Report on the paper

Political and Economic Obstacles Inhibiting Comprehensive Reform in Hungary

by  James Angresano

James M. Tita:


 In this article James Angresano an economist at the University of economics in Varna expresses his views of transformation in Hungary. He puts the goals of transformation into two categories: the first is ultimate goals--greater economic freedom and higher living standards--the second category is instrumental goals--macroeconomic stabilization and a reduced role of the state. Obviously the ultimate goal can only be achieved through the instrumental goal, and this is where the problems lie in Hungary.

Macroeconomic stabilization depends on a number of variables including employment, inflation, interest rates, savings,  investment and imports-exports. Angresano believes that there is a vicious circle in Hungary's economy. First there is high inflation, but people's salaries and pensions are only indexed to a 2% increase in inflation (actual inflation is 10 times higher). Because wage rates are not able to keep pace with inflation savings rates will fall and there will be less money available for investment. At the same time workers are increasing they pressure on wages which causes the second major problem for state owned enterprises (SOE). Demand for higher wages forces the government to subsidies these  SOE with more money, which the government must supply.  Increased supply of money makes the "wage rate spiral" continue, with no end  in sight.

The third problem for the government is that by privatizing SOEs government creates massive unemployment, since the state owned enterprises are overstaffed. With unemployment comes social unrest and hardship which any government must handle carefully. And finally with the influx of superior foreign goods, consumers in Hungary are able to purchase better quality goods then those produced by domestic industries. This creates even more problems and the vicious circle continues.

   Angresano believes that these problems stem from an inability of Hungary's authorities to come up with an economic reform package. He states that there is no effort in government but rather a "heterogeneous" approach in dealing with these problems, thus allowing intervention by interest groups to exploit the instability of the economic structure. Agresano does not believe that this has to be the end. He states that the government has a responsibility to create an atmosphere of faith, a "safety net" that the public can depend on. With public faith you can take the measures necessary to create economic reform policies, that will in the long run make Hungary prosperous but in the short run cause hardship. The people will stay behind the government.
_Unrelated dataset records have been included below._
/-! ### A region changed -/

@[simp] theorem modRegion_pkg (s : State) (r : Nat) (f : Region → Region) : (modRegion s r f).pkg = s.pkg := rfl
@[simp] theorem modRegion_incarnation (s : State) (r : Nat) (f : Region → Region) : (modRegion s r f).incarnation = s.incarnation := rfl
@[simp] theorem modRegion_up (s : State) (r : Nat) (f : Region → Region) : (modRegion s r f).up = s.up := rfl
@[simp] theorem modRegion_identityKey (s : State) (r : Nat) (f : Region → Region) : (modRegion s r f).identityKey = s.identityKey := rfl
@[simp] theorem modRegion_now (s : State) (r : Nat) (f : Region → Region) : (modRegion s r f).now = s.now := rfl
@[simp] theorem modRegion_fresh (s : State) (r : Nat) (f : Region → Region) : (modRegion s r f).fresh = s.fresh := rfl
@[simp] theorem modRegion_ops (s : State) (r : Nat) (f : Region → Region) : (modRegion s r f).ops = s.ops := rfl
@[simp] theorem modRegion_todo (s : State) (r : Nat) (f : Region → Region) : (modRegion s r f).todo = s.todo := rfl
@[simp] theorem modRegion_timers (s : State) (r : Nat) (f : Region → Region) : (modRegion s r f).timers = s.timers := rfl
@[simp] theorem modRegion_cur (s : State) (r : Nat) (f : Region → Region) : (modRegion s r f).cur = s.cur := rfl
@[simp] theorem modRegion_curHart (s : State) (r : Nat) (f : Region → Region) : (modRegion s r f).curHart = s.curHart := rfl
@[simp] theorem modRegion_undo (s : State) (r : Nat) (f : Region → Region) : (modRegion s r f).undo = s.undo := rfl
@[simp] theorem modRegion_hbm (s : State) (r : Nat) (f : Region → Region) : (modRegion s r f).hbm = s.hbm := rfl
@[simp] theorem modRegion_full (s : State) (r : Nat) (f : Region → Region) : (modRegion s r f).full = s.full := rfl
@[simp] theorem modRegion_fog (s : State) (r : Nat) (f : Region → Region) : (modRegion s r f).fog = s.fog := rfl
@[simp] theorem modRegion_veils (s : State) (r : Nat) (f : Region → Region) : (modRegion s r f).veils = s.veils := rfl
@[simp] theorem modRegion_cores (s : State) (r : Nat) (f : Region → Region) : (modRegion s r f).cores = s.cores := rfl
@[simp] theorem modRegion_slots (s : State) (r : Nat) (f : Region → Region) : (modRegion s r f).slots = s.slots := rfl
@[simp] theorem modRegion_tasks (s : State) (r : Nat) (f : Region → Region) : (modRegion s r f).tasks = s.tasks := rfl
@[simp] theorem modRegion_regions (s : State) (r : Nat) (f : Region → Region) : (modRegion s r f).regions = (s.regions.zipIdx).map fun p => if p.2 = r then f p.1 else p.1 := rfl
@[simp] theorem modRegion_cbars (s : State) (r : Nat) (f : Region → Region) : (modRegion s r f).cbars = s.cbars := rfl
@[simp] theorem modRegion_dbars (s : State) (r : Nat) (f : Region → Region) : (modRegion s r f).dbars = s.dbars := rfl
@[simp] theorem modRegion_cmds (s : State) (r : Nat) (f : Region → Region) : (modRegion s r f).cmds = s.cmds := rfl
@[simp] theorem modRegion_engines (s : State) (r : Nat) (f : Region → Region) : (modRegion s r f).engines = s.engines := rfl
@[simp] theorem modRegion_asids (s : State) (r : Nat) (f : Region → Region) : (modRegion s r f).asids = s.asids := rfl
@[simp] theorem modRegion_sysWaits (s : State) (r : Nat) (f : Region → Region) : (modRegion s r f).sysWaits = s.sysWaits := rfl
@[simp] theorem modRegion_raises (s : State) (r : Nat) (f : Region → Region) : (modRegion s r f).raises = s.raises := rfl
@[simp] theorem modRegion_frames (s : State) (r : Nat) (f : Region → Region) : (modRegion s r f).frames = s.frames := rfl
@[simp] theorem modRegion_keyed (s : State) (r : Nat) (f : Region → Region) : (modRegion s r f).keyed = s.keyed := rfl
@[simp] theorem modRegion_rootFrames (s : State) (r : Nat) (f : Region → Region) : (modRegion s r f).rootFrames = s.rootFrames := rfl
@[simp] theorem modRegion_spareTables (s : State) (r : Nat) (f : Region → Region) : (modRegion s r f).spareTables = s.spareTables := rfl
@[simp] theorem modRegion_freeBlocks (s : State) (r : Nat) (f : Region → Region) : (modRegion s r f).freeBlocks = s.freeBlocks := rfl
@[simp] theorem modRegion_freePages (s : State) (r : Nat) (f : Region → Region) : (modRegion s r f).freePages = s.freePages := rfl
@[simp] theorem modRegion_freeGbns (s : State) (r : Nat) (f : Region → Region) : (modRegion s r f).freeGbns = s.freeGbns := rfl
@[simp] theorem modRegion_tiered (s : State) (r : Nat) (f : Region → Region) : (modRegion s r f).tiered = s.tiered := rfl
@[simp] theorem modRegion_gbnBase (s : State) (r : Nat) (f : Region → Region) : (modRegion s r f).gbnBase = s.gbnBase := rfl
@[simp] theorem modRegion_keys (s : State) (r : Nat) (f : Region → Region) : (modRegion s r f).keys = s.keys := rfl
@[simp] theorem modRegion_known (s : State) (r : Nat) (f : Region → Region) : (modRegion s r f).known = s.known := rfl
@[simp] theorem modRegion_probes (s : State) (r : Nat) (f : Region → Region) : (modRegion s r f).probes = s.probes := rfl
@[simp] theorem modRegion_unsent (s : State) (r : Nat) (f : Region → Region) : (modRegion s r f).unsent = s.unsent := rfl
@[simp] theorem modRegion_remoteAsids (s : State) (r : Nat) (f : Region → Region) : (modRegion s r f).remoteAsids = s.remoteAsids := rfl
@[simp] theorem modRegion_dedup (s : State) (r : Nat) (f : Region → Region) : (modRegion s r f).dedup = s.dedup := rfl
@[simp] theorem modRegion_parts (s : State) (r : Nat) (f : Region → Region) : (modRegion s r f).parts = s.parts := rfl
@[simp] theorem modRegion_partOps (s : State) (r : Nat) (f : Region → Region) : (modRegion s r f).partOps = s.partOps := rfl
@[simp] theorem modRegion_pieces (s : State) (r : Nat) (f : Region → Region) : (modRegion s r f).pieces = s.pieces := rfl
@[simp] theorem modRegion_log (s : State) (r : Nat) (f : Region → Region) : (modRegion s r f).log = s.log := rfl
@[simp] theorem modRegion_views (s : State) (r : Nat) (f : Region → Region) : (modRegion s r f).views = s.views := rfl
@[simp] theorem modRegion_pubs (s : State) (r : Nat) (f : Region → Region) : (modRegion s r f).pubs = s.pubs := rfl
@[simp] theorem modRegion_seqs (s : State) (r : Nat) (f : Region → Region) : (modRegion s r f).seqs = s.seqs := rfl
@[simp] theorem modRegion_segments (s : State) (r : Nat) (f : Region → Region) : (modRegion s r f).segments = s.segments := rfl
@[simp] theorem modRegion_pewter (s : State) (r : Nat) (f : Region → Region) : (modRegion s r f).pewter = s.pewter := rfl
@[simp] theorem modRegion_map (s : State) (r : Nat) (f : Region → Region) : (modRegion s r f).map = s.map := rfl
@[simp] theorem modRegion_mapHolders (s : State) (r : Nat) (f : Region → Region) : (modRegion s r f).mapHolders = s.mapHolders := rfl
@[simp] theorem modRegion_trees (s : State) (r : Nat) (f : Region → Region) : (modRegion s r f).trees = s.trees := rfl
@[simp] theorem modRegion_prefixes (s : State) (r : Nat) (f : Region → Region) : (modRegion s r f).prefixes = s.prefixes := rfl
@[simp] theorem modRegion_queries (s : State) (r : Nat) (f : Region → Region) : (modRegion s r f).queries = s.queries := rfl
@[simp] theorem modRegion_nodes (s : State) (r : Nat) (f : Region → Region) : (modRegion s r f).nodes = s.nodes := rfl
@[simp] theorem modRegion_moves (s : State) (r : Nat) (f : Region → Region) : (modRegion s r f).moves = s.moves := rfl
@[simp] theorem modRegion_reserved (s : State) (r : Nat) (f : Region → Region) : (modRegion s r f).reserved = s.reserved := rfl
@[simp] theorem modRegion_sequence (s : State) (r : Nat) (f : Region → Region) : (modRegion s r f).sequence = s.sequence := rfl
@[simp] theorem modRegion_hostA (s : State) (r : Nat) (f : Region → Region) : (modRegion s r f).hostA = s.hostA := rfl
@[simp] theorem modRegion_devSeq (s : State) (r : Nat) (f : Region → Region) : (modRegion s r f).devSeq = s.devSeq := rfl
@[simp] theorem modRegion_retained (s : State) (r : Nat) (f : Region → Region) : (modRegion s r f).retained = s.retained := rfl
@[simp] theorem modRegion_responses (s : State) (r : Nat) (f : Region → Region) : (modRegion s r f).responses = s.responses := rfl
@[simp] theorem modRegion_dlost (s : State) (r : Nat) (f : Region → Region) : (modRegion s r f).dlost = s.dlost := rfl
@[simp] theorem modRegion_control (s : State) (r : Nat) (f : Region → Region) : (modRegion s r f).control = s.control := rfl
@[simp] theorem modRegion_qps (s : State) (r : Nat) (f : Region → Region) : (modRegion s r f).qps = s.qps := rfl
@[simp] theorem modRegion_paused (s : State) (r : Nat) (f : Region → Region) : (modRegion s r f).paused = s.paused := rfl
@[simp] theorem modRegion_slowed (s : State) (r : Nat) (f : Region → Region) : (modRegion s r f).slowed = s.slowed := rfl
@[simp] theorem modRegion_portQueue (s : State) (r : Nat) (f : Region → Region) : (modRegion s r f).portQueue = s.portQueue := rfl
@[simp] theorem modRegion_pfc (s : State) (r : Nat) (f : Region → Region) : (modRegion s r f).pfc = s.pfc := rfl
@[simp] theorem modRegion_launching (s : State) (r : Nat) (f : Region → Region) : (modRegion s r f).launching = s.launching := rfl
@[simp] theorem modRegion_waitingMsgs (s : State) (r : Nat) (f : Region → Region) : (modRegion s r f).waitingMsgs = s.waitingMsgs := rfl
@[simp] theorem modRegion_poweredAt (s : State) (r : Nat) (f : Region → Region) : (modRegion s r f).poweredAt = s.poweredAt := rfl
@[simp] theorem modRegion_refreshAt (s : State) (r : Nat) (f : Region → Region) : (modRegion s r f).refreshAt = s.refreshAt := rfl
@[simp] theorem modRegion_lastRefresh (s : State) (r : Nat) (f : Region → Region) : (modRegion s r f).lastRefresh = s.lastRefresh := rfl
@[simp] theorem modRegion_links (s : State) (r : Nat) (f : Region → Region) : (modRegion s r f).links = s.links := rfl
@[simp] theorem modRegion_switched (s : State) (r : Nat) (f : Region → Region) : (modRegion s r f).switched = s.switched := rfl
@[simp] theorem modRegion_routes (s : State) (r : Nat) (f : Region → Region) : (modRegion s r f).routes = s.routes := rfl
@[simp] theorem modRegion_packets (s : State) (r : Nat) (f : Region → Region) : (modRegion s r f).packets = s.packets := rfl
@[simp] theorem modRegion_seenPackets (s : State) (r : Nat) (f : Region → Region) : (modRegion s r f).seenPackets = s.seenPackets := rfl
@[simp] theorem modRegion_farWrites (s : State) (r : Nat) (f : Region → Region) : (modRegion s r f).farWrites = s.farWrites := rfl
@[simp] theorem modRegion_farBars (s : State) (r : Nat) (f : Region → Region) : (modRegion s r f).farBars = s.farBars := rfl
@[simp] theorem modRegion_farWaits (s : State) (r : Nat) (f : Region → Region) : (modRegion s r f).farWaits = s.farWaits := rfl
@[simp] theorem modRegion_errors (s : State) (r : Nat) (f : Region → Region) : (modRegion s r f).errors = s.errors := rfl
@[simp] theorem modRegion_errStart (s : State) (r : Nat) (f : Region → Region) : (modRegion s r f).errStart = s.errStart := rfl
@[simp] theorem modRegion_errWarned (s : State) (r : Nat) (f : Region → Region) : (modRegion s r f).errWarned = s.errWarned := rfl
@[simp] theorem modRegion_errThreshold (s : State) (r : Nat) (f : Region → Region) : (modRegion s r f).errThreshold = s.errThreshold := rfl
@[simp] theorem modRegion_snapshots (s : State) (r : Nat) (f : Region → Region) : (modRegion s r f).snapshots = s.snapshots := rfl
@[simp] theorem modRegion_warned (s : State) (r : Nat) (f : Region → Region) : (modRegion s r f).warned = s.warned := rfl
@[simp] theorem modRegion_stored (s : State) (r : Nat) (f : Region → Region) : (modRegion s r f).stored = s.stored := rfl
@[simp] theorem modRegion_out (s : State) (r : Nat) (f : Region → Region) : (modRegion s r f).out = s.out := rfl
I believe that the author is correct in his evaluation of the problems in Hungary. He sees the hardship of the people but without any long-term goals the suffering will drag-on. Strong economic reform policies will give citizens hope in gaining stability and eventually prosperity but as of now the future is a large question mark, with few answers in sight. Even though this article was written in March 1992, these questions still linger in Hungary presently and no real end is near, obviously these ideas brought up by James Angresano are important in evaluating transformation in Hungary.

     The problems outlined in my response to James Angresano article, Political and Economic Obstacles Inhibiting Comprehensive Reform in Hungary can be seen in the figures relating to Hungary's economy. The first major point made by Agresano was the problem of inflation. Inflation since 1990 has consistently been in the mid twenties reaching a high in 1991 of 35%. This has caused constant decline in real wages resulting in 17% loss in real wages over the past 4 years. At the same time there has been a decline of production and unemployment has increased to a high of 669.800 people (12.9%) in 1993. In terms of exports and imports there has been a sharp decline to -24% last year with only minimal growth expected for this year and 1995. Imports have generally stayed the same though in 1992 there was a -7.6% decline. The current account of the balance of payments shows how poor this relationship is. In 1991 there was a positive balance of 267 million US$ but in 1993 there was a negative account balance of 2484 million US$.  

With all of these indicators pointing at a dismal next couple of years for Hungary Angresano views become even more important, since the transition path chosen by the Hungarian government obviously is hurting the Hungarian economy with no real end in sight.

 James Angresano : Report on the paper Political and Economic Obstacles Inhibiting Comprehensive Reform in Hungary ,East European Quarterly, March 1992.